Economic data for 2013 released Friday showed signs that Japan is moving a step closer to beating prolonged deflation, with consumer prices rising for the first time in five years while the employment situation also improved on the back of an economic recovery.
Core consumer prices excluding fresh foods rose 0.4 percent in 2013 from a year earlier for the first rise in five years, due mainly to a gain in energy prices stemming from the yen’s depreciation.
The core consumer price index, excluding fresh foods, stood at 100.1 against the 2010 base of 100, the Internal Affairs and Communications Ministry said. In December alone, the core CPI rose 1.3 percent from a year earlier to 100.6 for the seventh straight month of increase.
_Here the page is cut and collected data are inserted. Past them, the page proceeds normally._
-- ==== Sys2Proof/Laws/State.lean ====
section
/-! SUPPORT. What each update of the state changes, and that it changes nothing else: one lemma per field and update. -/
namespace Sys2Proof.Machine
open Sys2Proof

section Frame
variable (m : Mod)

@[simp] theorem updSite_regions (s : Nat) (f : Site → Site) : (updSite m s f).regions = m.regions := rfl
@[simp] theorem updSite_parts (s : Nat) (f : Site → Site) : (updSite m s f).parts = m.parts := rfl
@[simp] theorem updSite_hosts (s : Nat) (f : Site → Site) : (updSite m s f).hosts = m.hosts := rfl
@[simp] theorem updSite_groups (s : Nat) (f : Site → Site) : (updSite m s f).groups = m.groups := rfl
@[simp] theorem updSite_partners (s : Nat) (f : Site → Site) : (updSite m s f).partners = m.partners := rfl
@[simp] theorem updSite_requests (s : Nat) (f : Site → Site) : (updSite m s f).requests = m.requests := rfl
@[simp] theorem updSite_outMsgs (s : Nat) (f : Site → Site) : (updSite m s f).outMsgs = m.outMsgs := rfl
@[simp] theorem updSite_inMsgs (s : Nat) (f : Site → Site) : (updSite m s f).inMsgs = m.inMsgs := rfl
@[simp] theorem updSite_nextTag (s : Nat) (f : Site → Site) : (updSite m s f).nextTag = m.nextTag := rfl
@[simp] theorem updSite_partnerOrder (s : Nat) (f : Site → Site) : (updSite m s f).partnerOrder = m.partnerOrder := rfl
@[simp] theorem updSite_fabric (s : Nat) (f : Site → Site) : (updSite m s f).fabric = m.fabric := rfl
@[simp] theorem updSite_ledger (s : Nat) (f : Site → Site) : (updSite m s f).ledger = m.ledger := rfl
@[simp] theorem updSite_rm (s : Nat) (f : Site → Site) : (updSite m s f).rm = m.rm := rfl
@[simp] theorem updSite_limits (s : Nat) (f : Site → Site) : (updSite m s f).limits = m.limits := rfl
@[simp] theorem updSite_pwr (s : Nat) (f : Site → Site) : (updSite m s f).pwr = m.pwr := rfl
@[simp] theorem updSite_thm (s : Nat) (f : Site → Site) : (updSite m s f).thm = m.thm := rfl
@[simp] theorem updSite_clk (s : Nat) (f : Site → Site) : (updSite m s f).clk = m.clk := rfl
@[simp] theorem updSite_pins (s : Nat) (f : Site → Site) : (updSite m s f).pins = m.pins := rfl
@[simp] theorem updSite_startup (s : Nat) (f : Site → Site) : (updSite m s f).startup = m.startup := rfl
@[simp] theorem updSite_sec (s : Nat) (f : Site → Site) : (updSite m s f).sec = m.sec := rfl
@[simp] theorem updSite_grade (s : Nat) (f : Site → Site) : (updSite m s f).grade = m.grade := rfl
@[simp] theorem updSite_nodeId (s : Nat) (f : Site → Site) : (updSite m s f).nodeId = m.nodeId := rfl
@[simp] theorem updSite_limitModes (s : Nat) (f : Site → Site) : (updSite m s f).limitModes = m.limitModes := rfl
@[simp] theorem updSite_limitCclk (s : Nat) (f : Site → Site) : (updSite m s f).limitCclk = m.limitCclk := rfl
@[simp] theorem updSite_limitPower (s : Nat) (f : Site → Site) : (updSite m s f).limitPower = m.limitPower := rfl
@[simp] theorem updSite_time (s : Nat) (f : Site → Site) : (updSite m s f).time = m.time := rfl
@[simp] theorem updSite_eventSeq (s : Nat) (f : Site → Site) : (updSite m s f).eventSeq = m.eventSeq := rfl
@[simp] theorem updSite_badAccess (s : Nat) (f : Site → Site) : (updSite m s f).badAccess = m.badAccess := rfl
@[simp] theorem updSite_eholdRefused (s : Nat) (f : Site → Site) : (updSite m s f).eholdRefused = m.eholdRefused := rfl
@[simp] theorem updSite_fetchNo (s : Nat) (f : Site → Site) : (updSite m s f).fetchNo = m.fetchNo := rfl
@[simp] theorem updSite_freeCount (s : Nat) (f : Site → Site) : (updSite m s f).freeCount = m.freeCount := rfl
@[simp] theorem updSite_resp (s : Nat) (f : Site → Site) : (updSite m s f).resp = m.resp := rfl
@[simp] theorem updSite_aborted (s : Nat) (f : Site → Site) : (updSite m s f).aborted = m.aborted := rfl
An increase in energy-related prices lifted overall consumer prices annually, with electricity prices increasing 7.1 percent and gasoline prices climbing 5.9 percent, due mainly to the effects of the weakening yen.
The employment situation also improved, as the jobless rate fell to an average of 4.0 percent in 2013 from the previous year’s 4.3 percent, marking a third straight year of decline, while job availability improved for the fourth straight year.
In December alone, the unemployment rate fell to a seasonally adjusted 3.7 percent from the previous month’s 4.0 percent, hitting its lowest level in six years with corporate earnings picking up on the back of the economic recovery, the government said.
The number of unemployed dropped 7.7 percent to 2.41 million, as people who were forced to quit jobs eased 11.5 percent to 100,000, the internal affairs ministry said in a preliminary report.
On the production front, industrial output grew 1.1 percent in December from the previous month for the first rise in two months, bolstered partly by production of industrial robots. For the 12 months through December, the index shed 0.8 percent from the previous year.
The positive moves came after the yen started to decline sharply at the end of 2012 with the launch of the government led by Prime Minister Shinzo Abe, who has promoted economic policies dubbed “Abenomics.”